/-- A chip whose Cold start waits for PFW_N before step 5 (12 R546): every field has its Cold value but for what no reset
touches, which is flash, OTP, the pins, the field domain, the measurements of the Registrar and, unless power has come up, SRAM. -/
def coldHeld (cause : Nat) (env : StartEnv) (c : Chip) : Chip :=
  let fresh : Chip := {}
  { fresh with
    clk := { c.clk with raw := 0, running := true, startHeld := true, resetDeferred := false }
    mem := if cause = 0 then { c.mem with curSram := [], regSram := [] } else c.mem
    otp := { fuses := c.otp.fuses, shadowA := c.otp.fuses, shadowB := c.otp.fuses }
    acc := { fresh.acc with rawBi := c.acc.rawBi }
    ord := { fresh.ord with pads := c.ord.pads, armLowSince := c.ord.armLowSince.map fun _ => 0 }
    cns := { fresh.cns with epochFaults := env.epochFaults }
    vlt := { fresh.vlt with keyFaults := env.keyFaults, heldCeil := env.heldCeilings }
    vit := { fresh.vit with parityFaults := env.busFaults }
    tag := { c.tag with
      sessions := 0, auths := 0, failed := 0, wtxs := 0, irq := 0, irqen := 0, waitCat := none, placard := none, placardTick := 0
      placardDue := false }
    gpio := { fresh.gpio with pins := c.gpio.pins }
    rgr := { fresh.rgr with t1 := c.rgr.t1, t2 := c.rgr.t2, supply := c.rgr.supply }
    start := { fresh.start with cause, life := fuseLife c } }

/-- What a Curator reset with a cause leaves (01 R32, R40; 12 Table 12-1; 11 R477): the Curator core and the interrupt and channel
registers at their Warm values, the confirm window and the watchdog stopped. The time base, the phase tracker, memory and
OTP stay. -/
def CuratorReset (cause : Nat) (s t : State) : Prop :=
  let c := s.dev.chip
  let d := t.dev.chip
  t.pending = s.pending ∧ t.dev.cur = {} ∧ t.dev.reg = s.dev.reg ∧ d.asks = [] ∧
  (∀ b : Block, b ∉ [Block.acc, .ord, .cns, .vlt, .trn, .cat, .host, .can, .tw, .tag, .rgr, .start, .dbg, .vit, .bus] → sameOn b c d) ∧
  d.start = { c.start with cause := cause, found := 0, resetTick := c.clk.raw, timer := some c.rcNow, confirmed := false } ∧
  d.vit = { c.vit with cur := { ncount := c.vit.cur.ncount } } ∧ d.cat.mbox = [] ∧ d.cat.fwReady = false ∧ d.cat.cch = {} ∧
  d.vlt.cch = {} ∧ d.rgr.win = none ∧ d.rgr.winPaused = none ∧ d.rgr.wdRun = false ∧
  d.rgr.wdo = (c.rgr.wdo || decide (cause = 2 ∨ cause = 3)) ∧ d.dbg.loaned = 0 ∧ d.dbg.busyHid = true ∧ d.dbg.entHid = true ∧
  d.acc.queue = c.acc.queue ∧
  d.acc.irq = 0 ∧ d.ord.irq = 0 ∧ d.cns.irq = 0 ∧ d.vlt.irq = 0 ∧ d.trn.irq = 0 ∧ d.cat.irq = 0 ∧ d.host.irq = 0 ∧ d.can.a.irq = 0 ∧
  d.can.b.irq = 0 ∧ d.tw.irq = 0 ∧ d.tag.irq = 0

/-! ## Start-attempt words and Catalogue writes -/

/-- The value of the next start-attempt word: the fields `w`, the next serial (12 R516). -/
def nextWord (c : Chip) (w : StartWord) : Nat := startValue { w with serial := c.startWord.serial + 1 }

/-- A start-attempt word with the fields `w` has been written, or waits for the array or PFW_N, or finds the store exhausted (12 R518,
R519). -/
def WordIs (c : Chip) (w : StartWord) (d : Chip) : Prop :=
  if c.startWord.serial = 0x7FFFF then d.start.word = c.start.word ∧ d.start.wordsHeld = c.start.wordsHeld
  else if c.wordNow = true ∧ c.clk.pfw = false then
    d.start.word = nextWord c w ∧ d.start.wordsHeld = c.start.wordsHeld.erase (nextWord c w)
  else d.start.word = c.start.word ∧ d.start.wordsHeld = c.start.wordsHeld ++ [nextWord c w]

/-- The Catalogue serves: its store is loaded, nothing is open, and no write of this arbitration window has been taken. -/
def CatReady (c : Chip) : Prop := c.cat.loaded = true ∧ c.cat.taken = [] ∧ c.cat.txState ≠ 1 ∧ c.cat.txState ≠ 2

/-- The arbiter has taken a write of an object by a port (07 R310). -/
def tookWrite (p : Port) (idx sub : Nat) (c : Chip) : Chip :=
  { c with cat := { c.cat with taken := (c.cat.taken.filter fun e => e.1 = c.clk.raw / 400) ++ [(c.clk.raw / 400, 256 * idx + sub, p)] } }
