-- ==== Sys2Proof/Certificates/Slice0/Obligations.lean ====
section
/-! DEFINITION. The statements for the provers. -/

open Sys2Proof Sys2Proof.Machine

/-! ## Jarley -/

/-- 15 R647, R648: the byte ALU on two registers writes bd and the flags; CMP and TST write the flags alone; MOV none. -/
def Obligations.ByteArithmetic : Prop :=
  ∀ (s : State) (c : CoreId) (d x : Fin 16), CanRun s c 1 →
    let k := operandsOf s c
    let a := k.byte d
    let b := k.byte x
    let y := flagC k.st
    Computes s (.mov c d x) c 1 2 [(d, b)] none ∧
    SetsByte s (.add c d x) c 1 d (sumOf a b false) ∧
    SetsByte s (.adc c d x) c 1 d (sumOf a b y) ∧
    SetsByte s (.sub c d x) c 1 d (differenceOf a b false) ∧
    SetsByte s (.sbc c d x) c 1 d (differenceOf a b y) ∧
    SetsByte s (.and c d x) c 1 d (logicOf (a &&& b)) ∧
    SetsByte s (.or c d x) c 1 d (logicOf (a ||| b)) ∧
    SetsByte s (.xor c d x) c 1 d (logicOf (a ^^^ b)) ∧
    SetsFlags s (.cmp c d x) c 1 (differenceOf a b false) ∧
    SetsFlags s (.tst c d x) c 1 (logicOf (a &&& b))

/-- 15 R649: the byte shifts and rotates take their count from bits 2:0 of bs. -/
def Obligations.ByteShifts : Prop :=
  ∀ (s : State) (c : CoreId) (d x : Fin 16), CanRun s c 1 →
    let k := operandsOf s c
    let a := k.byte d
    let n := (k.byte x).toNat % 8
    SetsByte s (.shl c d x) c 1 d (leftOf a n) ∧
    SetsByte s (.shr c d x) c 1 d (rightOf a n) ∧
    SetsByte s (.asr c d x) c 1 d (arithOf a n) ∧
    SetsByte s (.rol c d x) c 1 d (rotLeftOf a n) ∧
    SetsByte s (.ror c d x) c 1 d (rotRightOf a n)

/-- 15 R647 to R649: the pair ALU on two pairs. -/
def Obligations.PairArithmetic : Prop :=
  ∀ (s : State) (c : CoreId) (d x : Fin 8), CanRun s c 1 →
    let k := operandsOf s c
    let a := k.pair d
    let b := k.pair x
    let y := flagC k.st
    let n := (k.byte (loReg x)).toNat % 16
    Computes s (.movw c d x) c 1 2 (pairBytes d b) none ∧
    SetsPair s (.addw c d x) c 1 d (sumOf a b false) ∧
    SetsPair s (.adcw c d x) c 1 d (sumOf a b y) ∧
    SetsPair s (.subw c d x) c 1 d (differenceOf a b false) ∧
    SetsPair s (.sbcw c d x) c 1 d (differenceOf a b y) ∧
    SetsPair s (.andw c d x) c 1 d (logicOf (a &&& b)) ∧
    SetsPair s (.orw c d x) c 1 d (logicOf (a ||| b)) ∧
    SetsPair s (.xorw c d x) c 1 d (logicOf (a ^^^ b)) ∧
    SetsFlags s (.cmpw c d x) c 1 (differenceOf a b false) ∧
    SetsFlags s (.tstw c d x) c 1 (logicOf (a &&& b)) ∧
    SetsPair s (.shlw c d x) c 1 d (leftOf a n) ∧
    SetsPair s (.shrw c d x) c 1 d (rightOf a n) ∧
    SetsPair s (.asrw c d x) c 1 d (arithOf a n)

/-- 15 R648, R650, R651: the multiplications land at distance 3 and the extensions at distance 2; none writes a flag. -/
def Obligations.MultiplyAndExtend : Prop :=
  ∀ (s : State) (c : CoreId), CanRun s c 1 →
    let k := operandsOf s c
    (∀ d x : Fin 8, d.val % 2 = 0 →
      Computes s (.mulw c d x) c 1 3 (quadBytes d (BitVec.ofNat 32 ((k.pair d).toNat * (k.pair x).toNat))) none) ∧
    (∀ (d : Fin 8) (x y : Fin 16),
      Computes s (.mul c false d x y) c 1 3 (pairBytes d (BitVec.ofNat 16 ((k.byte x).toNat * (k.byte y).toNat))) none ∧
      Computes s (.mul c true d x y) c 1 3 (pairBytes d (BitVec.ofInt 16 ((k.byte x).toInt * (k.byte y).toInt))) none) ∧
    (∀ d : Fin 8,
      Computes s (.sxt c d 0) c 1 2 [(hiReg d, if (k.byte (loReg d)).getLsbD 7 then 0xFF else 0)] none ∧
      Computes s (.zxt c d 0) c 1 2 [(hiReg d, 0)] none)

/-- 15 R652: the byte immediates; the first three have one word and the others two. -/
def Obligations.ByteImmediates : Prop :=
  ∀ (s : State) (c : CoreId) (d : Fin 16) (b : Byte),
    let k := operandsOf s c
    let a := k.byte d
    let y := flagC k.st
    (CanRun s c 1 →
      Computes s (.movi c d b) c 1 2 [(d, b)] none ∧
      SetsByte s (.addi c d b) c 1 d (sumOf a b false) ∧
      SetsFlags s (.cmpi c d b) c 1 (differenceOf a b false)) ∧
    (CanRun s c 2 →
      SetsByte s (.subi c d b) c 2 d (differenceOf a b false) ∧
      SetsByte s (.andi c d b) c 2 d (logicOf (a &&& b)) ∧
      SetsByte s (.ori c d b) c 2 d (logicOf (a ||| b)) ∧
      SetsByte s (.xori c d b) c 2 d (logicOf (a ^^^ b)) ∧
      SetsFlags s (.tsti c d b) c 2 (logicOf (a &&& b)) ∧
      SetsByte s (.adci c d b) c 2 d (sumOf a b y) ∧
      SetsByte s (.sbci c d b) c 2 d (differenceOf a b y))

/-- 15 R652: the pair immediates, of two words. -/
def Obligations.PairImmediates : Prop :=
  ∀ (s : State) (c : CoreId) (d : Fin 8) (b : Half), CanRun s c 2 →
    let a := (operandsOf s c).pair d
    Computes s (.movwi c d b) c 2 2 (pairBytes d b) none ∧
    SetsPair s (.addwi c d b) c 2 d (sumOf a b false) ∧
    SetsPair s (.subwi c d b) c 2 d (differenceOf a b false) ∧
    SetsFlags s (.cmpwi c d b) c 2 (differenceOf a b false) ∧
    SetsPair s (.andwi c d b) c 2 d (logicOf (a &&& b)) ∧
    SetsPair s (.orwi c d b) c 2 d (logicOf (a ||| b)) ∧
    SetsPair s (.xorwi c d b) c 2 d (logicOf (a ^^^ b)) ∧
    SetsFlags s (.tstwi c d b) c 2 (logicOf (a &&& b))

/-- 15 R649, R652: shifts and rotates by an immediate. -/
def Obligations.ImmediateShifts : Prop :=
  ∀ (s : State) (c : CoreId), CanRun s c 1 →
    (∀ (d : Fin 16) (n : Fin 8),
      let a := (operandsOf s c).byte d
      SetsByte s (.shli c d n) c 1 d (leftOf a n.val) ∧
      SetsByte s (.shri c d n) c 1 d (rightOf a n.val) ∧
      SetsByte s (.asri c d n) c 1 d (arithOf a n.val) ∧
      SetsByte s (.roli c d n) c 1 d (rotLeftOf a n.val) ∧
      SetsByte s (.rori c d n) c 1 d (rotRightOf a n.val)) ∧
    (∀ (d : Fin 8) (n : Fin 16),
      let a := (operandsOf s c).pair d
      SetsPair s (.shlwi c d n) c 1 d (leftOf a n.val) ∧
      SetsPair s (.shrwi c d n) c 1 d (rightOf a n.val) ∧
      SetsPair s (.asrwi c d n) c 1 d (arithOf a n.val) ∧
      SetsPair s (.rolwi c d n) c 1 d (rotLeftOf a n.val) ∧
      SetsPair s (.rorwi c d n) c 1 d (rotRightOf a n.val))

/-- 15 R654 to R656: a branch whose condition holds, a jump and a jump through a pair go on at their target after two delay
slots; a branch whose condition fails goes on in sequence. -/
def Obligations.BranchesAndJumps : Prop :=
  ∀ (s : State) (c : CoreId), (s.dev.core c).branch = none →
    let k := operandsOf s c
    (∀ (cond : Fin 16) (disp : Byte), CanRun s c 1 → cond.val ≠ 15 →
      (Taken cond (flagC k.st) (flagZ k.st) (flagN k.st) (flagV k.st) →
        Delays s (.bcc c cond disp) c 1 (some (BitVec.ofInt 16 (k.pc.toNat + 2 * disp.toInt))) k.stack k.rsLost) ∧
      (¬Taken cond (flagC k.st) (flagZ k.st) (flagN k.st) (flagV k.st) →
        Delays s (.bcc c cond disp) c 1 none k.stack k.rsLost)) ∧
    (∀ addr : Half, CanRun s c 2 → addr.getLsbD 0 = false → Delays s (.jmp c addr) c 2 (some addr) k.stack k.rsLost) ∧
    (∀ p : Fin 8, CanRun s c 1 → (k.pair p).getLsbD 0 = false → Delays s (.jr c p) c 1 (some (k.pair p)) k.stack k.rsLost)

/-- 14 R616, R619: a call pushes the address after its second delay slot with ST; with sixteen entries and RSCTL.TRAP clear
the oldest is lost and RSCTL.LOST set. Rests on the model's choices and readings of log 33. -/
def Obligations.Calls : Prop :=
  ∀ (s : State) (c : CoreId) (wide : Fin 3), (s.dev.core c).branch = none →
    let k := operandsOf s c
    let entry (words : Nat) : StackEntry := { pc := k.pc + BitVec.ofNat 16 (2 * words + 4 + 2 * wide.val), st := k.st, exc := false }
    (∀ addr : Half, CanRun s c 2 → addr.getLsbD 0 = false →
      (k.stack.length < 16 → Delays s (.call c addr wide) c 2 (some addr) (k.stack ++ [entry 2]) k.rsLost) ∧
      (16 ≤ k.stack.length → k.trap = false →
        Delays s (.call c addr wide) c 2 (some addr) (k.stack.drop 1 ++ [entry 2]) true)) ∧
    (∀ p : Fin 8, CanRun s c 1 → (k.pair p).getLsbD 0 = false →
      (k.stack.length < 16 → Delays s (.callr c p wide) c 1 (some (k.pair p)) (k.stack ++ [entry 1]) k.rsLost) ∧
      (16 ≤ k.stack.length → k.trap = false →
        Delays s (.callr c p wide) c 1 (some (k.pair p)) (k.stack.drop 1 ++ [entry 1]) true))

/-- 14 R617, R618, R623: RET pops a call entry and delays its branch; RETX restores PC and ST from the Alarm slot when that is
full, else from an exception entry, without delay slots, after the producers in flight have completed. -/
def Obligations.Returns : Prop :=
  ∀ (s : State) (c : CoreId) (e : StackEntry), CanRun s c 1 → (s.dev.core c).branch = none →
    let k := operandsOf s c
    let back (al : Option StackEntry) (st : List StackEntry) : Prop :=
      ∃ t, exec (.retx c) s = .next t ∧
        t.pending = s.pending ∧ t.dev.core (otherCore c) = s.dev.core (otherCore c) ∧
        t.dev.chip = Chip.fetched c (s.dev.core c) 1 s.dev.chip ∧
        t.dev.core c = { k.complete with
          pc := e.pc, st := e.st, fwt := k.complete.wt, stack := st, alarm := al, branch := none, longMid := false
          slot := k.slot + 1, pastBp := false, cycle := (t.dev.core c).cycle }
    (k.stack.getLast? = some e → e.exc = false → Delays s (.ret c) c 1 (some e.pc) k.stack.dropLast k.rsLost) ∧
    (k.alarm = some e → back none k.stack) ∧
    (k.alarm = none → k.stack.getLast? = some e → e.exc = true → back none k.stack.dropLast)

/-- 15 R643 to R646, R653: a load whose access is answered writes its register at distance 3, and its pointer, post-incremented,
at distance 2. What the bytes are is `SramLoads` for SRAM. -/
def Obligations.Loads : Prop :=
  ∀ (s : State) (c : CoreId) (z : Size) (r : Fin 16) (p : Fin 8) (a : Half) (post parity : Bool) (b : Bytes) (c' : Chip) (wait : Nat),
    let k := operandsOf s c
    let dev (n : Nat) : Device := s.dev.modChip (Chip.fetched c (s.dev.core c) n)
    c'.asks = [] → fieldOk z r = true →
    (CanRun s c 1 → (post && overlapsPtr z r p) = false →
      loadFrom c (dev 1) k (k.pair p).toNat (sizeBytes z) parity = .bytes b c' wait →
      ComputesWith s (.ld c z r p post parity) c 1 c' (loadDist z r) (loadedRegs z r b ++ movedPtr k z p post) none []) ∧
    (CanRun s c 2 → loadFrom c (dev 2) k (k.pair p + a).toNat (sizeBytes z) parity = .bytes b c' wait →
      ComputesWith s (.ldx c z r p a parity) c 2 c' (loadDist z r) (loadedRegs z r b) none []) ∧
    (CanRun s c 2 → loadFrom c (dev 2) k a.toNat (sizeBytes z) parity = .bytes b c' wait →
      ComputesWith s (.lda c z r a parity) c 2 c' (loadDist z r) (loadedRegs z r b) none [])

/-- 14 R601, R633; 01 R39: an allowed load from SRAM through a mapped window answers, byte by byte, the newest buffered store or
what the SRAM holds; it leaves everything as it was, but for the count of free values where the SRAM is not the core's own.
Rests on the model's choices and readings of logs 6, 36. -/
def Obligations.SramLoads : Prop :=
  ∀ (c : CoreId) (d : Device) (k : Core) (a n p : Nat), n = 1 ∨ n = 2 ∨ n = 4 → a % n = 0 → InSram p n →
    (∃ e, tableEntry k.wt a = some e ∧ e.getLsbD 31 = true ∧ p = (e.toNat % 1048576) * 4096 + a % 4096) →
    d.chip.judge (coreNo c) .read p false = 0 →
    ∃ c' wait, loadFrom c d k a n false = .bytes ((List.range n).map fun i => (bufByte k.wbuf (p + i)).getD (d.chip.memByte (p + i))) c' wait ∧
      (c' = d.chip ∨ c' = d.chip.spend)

********************

Your instructions
Above is a listing; print exactly its lines from the one with "def Obligations.ImmediateShifts : Prop" through the one with "def Obligations.Calls : Prop", and no other lines.

Result of this task
def Obligations.ImmediateShifts : Prop :=
  ∀ (s : State) (c : CoreId), CanRun s c 1 →
    (∀ (d : Fin 16) (n : Fin 8),
      let a := (operandsOf s c).byte d
      SetsByte s (.shli c d n) c 1 d (leftOf a n.val) ∧
      SetsByte s (.shri c d n) c 1 d (rightOf a n.val) ∧
      SetsByte s (.asri c d n) c 1 d (arithOf a n.val) ∧
      SetsByte s (.roli c d n) c 1 d (rotLeftOf a n.val) ∧
      SetsByte s (.rori c d n) c 1 d (rotRightOf a n.val)) ∧
    (∀ (d : Fin 8) (n : Fin 16),
      let a := (operandsOf s c).pair d
      SetsPair s (.shlwi c d n) c 1 d (leftOf a n.val) ∧
      SetsPair s (.shrwi c d n) c 1 d (rightOf a n.val) ∧
      SetsPair s (.asrwi c d n) c 1 d (arithOf a n.val) ∧
      SetsPair s (.rolwi c d n) c 1 d (rotLeftOf a n.val) ∧
      SetsPair s (.rorwi c d n) c 1 d (rotRightOf a n.val))

/-- 15 R654 to R656: a branch whose condition holds, a jump and a jump through a pair go on at their target after two delay
slots; a branch whose condition fails goes on in sequence. -/
def Obligations.BranchesAndJumps : Prop :=
  ∀ (s : State) (c : CoreId), (s.dev.core c).branch = none →
    let k := operandsOf s c
    (∀ (cond : Fin 16) (disp : Byte), CanRun s c 1 → cond.val ≠ 15 →
      (Taken cond (flagC k.st) (flagZ k.st) (flagN k.st) (flagV k.st) →
        Delays s (.bcc c cond disp) c 1 (some (BitVec.ofInt 16 (k.pc.toNat + 2 * disp.toInt))) k.stack k.rsLost) ∧
      (¬Taken cond (flagC k.st) (flagZ k.st) (flagN k.st) (flagV k.st) →
        Delays s (.bcc c cond disp) c 1 none k.stack k.rsLost)) ∧
    (∀ addr : Half, CanRun s c 2 → addr.getLsbD 0 = false → Delays s (.jmp c addr) c 2 (some addr) k.stack k.rsLost) ∧
    (∀ p : Fin 8, CanRun s c 1 → (k.pair p).getLsbD 0 = false → Delays s (.jr c p) c 1 (some (k.pair p)) k.stack k.rsLost)

/-- 14 R616, R619: a call pushes the address after its second delay slot with ST; with sixteen entries and RSCTL.TRAP clear
the oldest is lost and RSCTL.LOST set. Rests on the model's choices and readings of log 33. -/
def Obligations.Calls : Prop :=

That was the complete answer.